From January to June 2022, customers took out 44,681 new home loans, with more than half issued to first-home buyers.
Craigs Investment Partners investment director Mark Lister said it was always better to pay off the mortgage as fast as possible. He said low interest rates had made it easier to “ramp up your payments and knock a hole in it”.
‘‘Hopefully, some people have taken advantage of the low interest rates by making lump sum payments or increasing their payments in recent years.”
It was good to hear some people were ahead on their mortgage payments but he expected those numbers could fall in the future due to the current economic climate.
“You probably want to have a little money put aside in case there are unexpected medical bills and car repairs that you didn’t see coming … you might even lose your job or have to change jobs.”
Te Ara Ahunga Ora Retirement Commission personal finance lead Tom Hartman said borrowers only making minimum repayments on any debts left all the “power” with the lender.
The most popular tool on its Sorted money advice website was the mortgage calculator and he said restructuring, increasing or making regular or lump sum payments could save borrowers tens of thousands of dollars in interest.
“It’s quite incredible.” More often than not, however, people got stuck in the rhythm.
‘’We’re creatures of routine and tend to repeat the same things over and over again. Because mortgages are stretched over decades, sometimes it feels like it really isn’t going to make a difference but the opposite is true. Little tweaks here and there make an outsized difference over time.’'
In his view, it was not in the lender’s best interest to say “hey, did you know that you could finish your mortgage?”

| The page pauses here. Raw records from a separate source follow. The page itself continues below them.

/-! ### drawByte -/

@[simp] theorem drawByte_V (s : State) : (s.drawByte.2).V = s.V := by unfold State.drawByte; split <;> rfl
@[simp] theorem drawByte_I (s : State) : (s.drawByte.2).I = s.I := by unfold State.drawByte; split <;> rfl
@[simp] theorem drawByte_pc (s : State) : (s.drawByte.2).pc = s.pc := by unfold State.drawByte; split <;> rfl
@[simp] theorem drawByte_stack (s : State) : (s.drawByte.2).stack = s.stack := by unfold State.drawByte; split <;> rfl
@[simp] theorem drawByte_mem (s : State) : (s.drawByte.2).mem = s.mem := by unfold State.drawByte; split <;> rfl
@[simp] theorem drawByte_delay (s : State) : (s.drawByte.2).delay = s.delay := by unfold State.drawByte; split <;> rfl
@[simp] theorem drawByte_sound (s : State) : (s.drawByte.2).sound = s.sound := by unfold State.drawByte; split <;> rfl
@[simp] theorem drawByte_keyCur (s : State) : (s.drawByte.2).keyCur = s.keyCur := by unfold State.drawByte; split <;> rfl
@[simp] theorem drawByte_keyPrev (s : State) : (s.drawByte.2).keyPrev = s.keyPrev := by unfold State.drawByte; split <;> rfl
@[simp] theorem drawByte_fb (s : State) : (s.drawByte.2).fb = s.fb := by unfold State.drawByte; split <;> rfl
@[simp] theorem drawByte_waiting (s : State) : (s.drawByte.2).waiting = s.waiting := by unfold State.drawByte; split <;> rfl
@[simp] theorem drawByte_waitReg (s : State) : (s.drawByte.2).waitReg = s.waitReg := by unfold State.drawByte; split <;> rfl
@[simp] theorem drawByte_run (s : State) : (s.drawByte.2).run = s.run := by unfold State.drawByte; split <;> rfl
@[simp] theorem drawByte_cfg (s : State) : (s.drawByte.2).cfg = s.cfg := by unfold State.drawByte; split <;> rfl
@[simp] theorem drawByte_pending (s : State) : (s.drawByte.2).pending = s.pending := by unfold State.drawByte; split <;> rfl
@[simp] theorem drawByte_hostStopped (s : State) : (s.drawByte.2).hostStopped = s.hostStopped := by unfold State.drawByte; split <;> rfl
@[simp] theorem drawByte_inputCount (s : State) : (s.drawByte.2).inputCount = s.inputCount := by unfold State.drawByte; split <;> rfl
@[simp] theorem drawByte_started (s : State) : (s.drawByte.2).started = s.started := by unfold State.drawByte; split <;> rfl
@[simp] theorem drawByte_loadResult (s : State) : (s.drawByte.2).loadResult = s.loadResult := by unfold State.drawByte; split <;> rfl
@[simp] theorem drawByte_outcome (s : State) : (s.drawByte.2).outcome = s.outcome := by unfold State.drawByte; split <;> rfl
@[simp] theorem drawByte_redraw (s : State) : (s.drawByte.2).redraw = s.redraw := by unfold State.drawByte; split <;> rfl

/-! ### beginCycle -/

@[simp] theorem beginCycle_V (s : State) (keys : Keys) : (s.beginCycle keys).V = s.V := rfl
@[simp] theorem beginCycle_I (s : State) (keys : Keys) : (s.beginCycle keys).I = s.I := rfl
@[simp] theorem beginCycle_pc (s : State) (keys : Keys) : (s.beginCycle keys).pc = s.pc := rfl
@[simp] theorem beginCycle_stack (s : State) (keys : Keys) : (s.beginCycle keys).stack = s.stack := rfl
@[simp] theorem beginCycle_mem (s : State) (keys : Keys) : (s.beginCycle keys).mem = s.mem := rfl
@[simp] theorem beginCycle_delay (s : State) (keys : Keys) : (s.beginCycle keys).delay = s.delay := rfl
@[simp] theorem beginCycle_sound (s : State) (keys : Keys) : (s.beginCycle keys).sound = s.sound := rfl
@[simp] theorem beginCycle_keyPrev (s : State) (keys : Keys) : (s.beginCycle keys).keyPrev = s.keyPrev := rfl
@[simp] theorem beginCycle_fb (s : State) (keys : Keys) : (s.beginCycle keys).fb = s.fb := rfl
@[simp] theorem beginCycle_waiting (s : State) (keys : Keys) : (s.beginCycle keys).waiting = s.waiting := rfl
@[simp] theorem beginCycle_waitReg (s : State) (keys : Keys) : (s.beginCycle keys).waitReg = s.waitReg := rfl
@[simp] theorem beginCycle_run (s : State) (keys : Keys) : (s.beginCycle keys).run = s.run := rfl
@[simp] theorem beginCycle_cfg (s : State) (keys : Keys) : (s.beginCycle keys).cfg = s.cfg := rfl
@[simp] theorem beginCycle_pending (s : State) (keys : Keys) : (s.beginCycle keys).pending = s.pending := rfl
@[simp] theorem beginCycle_hostStopped (s : State) (keys : Keys) : (s.beginCycle keys).hostStopped = s.hostStopped := rfl
@[simp] theorem beginCycle_inputCount (s : State) (keys : Keys) : (s.beginCycle keys).inputCount = s.inputCount := rfl
@[simp] theorem beginCycle_rand (s : State) (keys : Keys) : (s.beginCycle keys).rand = s.rand := rfl
@[simp] theorem beginCycle_drawCount (s : State) (keys : Keys) : (s.beginCycle keys).drawCount = s.drawCount := rfl
@[simp] theorem beginCycle_loadResult (s : State) (keys : Keys) : (s.beginCycle keys).loadResult = s.loadResult := rfl
@[simp] theorem beginCycle_outcome (s : State) (keys : Keys) : (s.beginCycle keys).outcome = s.outcome := rfl
@[simp] theorem beginCycle_redraw (s : State) (keys : Keys) : (s.beginCycle keys).redraw = s.redraw := rfl
@[simp] theorem beginCycle_keyCur (s : State) (keys : Keys) : (s.beginCycle keys).keyCur = keys := rfl
@[simp] theorem beginCycle_started (s : State) (keys : Keys) : (s.beginCycle keys).started = true := rfl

“They’re most interested in setting up regular repayments and ties … over the longest term possible. It’s not surprising or even morally wrong, it is just the way it is.”
Consumer senior communications and campaigns adviser Jessica Walker said its sentiment tracker data showed mortgage repayments were New Zealanders’ top financial concern.
‘‘Over the past three months, 51 per cent of New Zealanders have changed their spending habits due to financial reasons, with the primary change being cutting down on expenses.’'
She said 91 per cent of mortgage holders had not changed provider in the last year, indicating a “high degree of bank stickiness”. About 50 per cent chose to seek advice from a mortgage adviser.
Walker advised against being tempted by home loan incentives without figuring out the trade-offs.
‘‘Loyalty reward points probably don’t make much sense if it means you pay a higher interest rate. We recommend consumers try and negotiate – don’t assume you have to pay the advertised rate – you can ask a bank to match other offers and try and haggle on interest rates and fees. The worst they can say is no.’
“If you take out the shortest mortgage term you can afford, you could stand to pay much less interest overall.”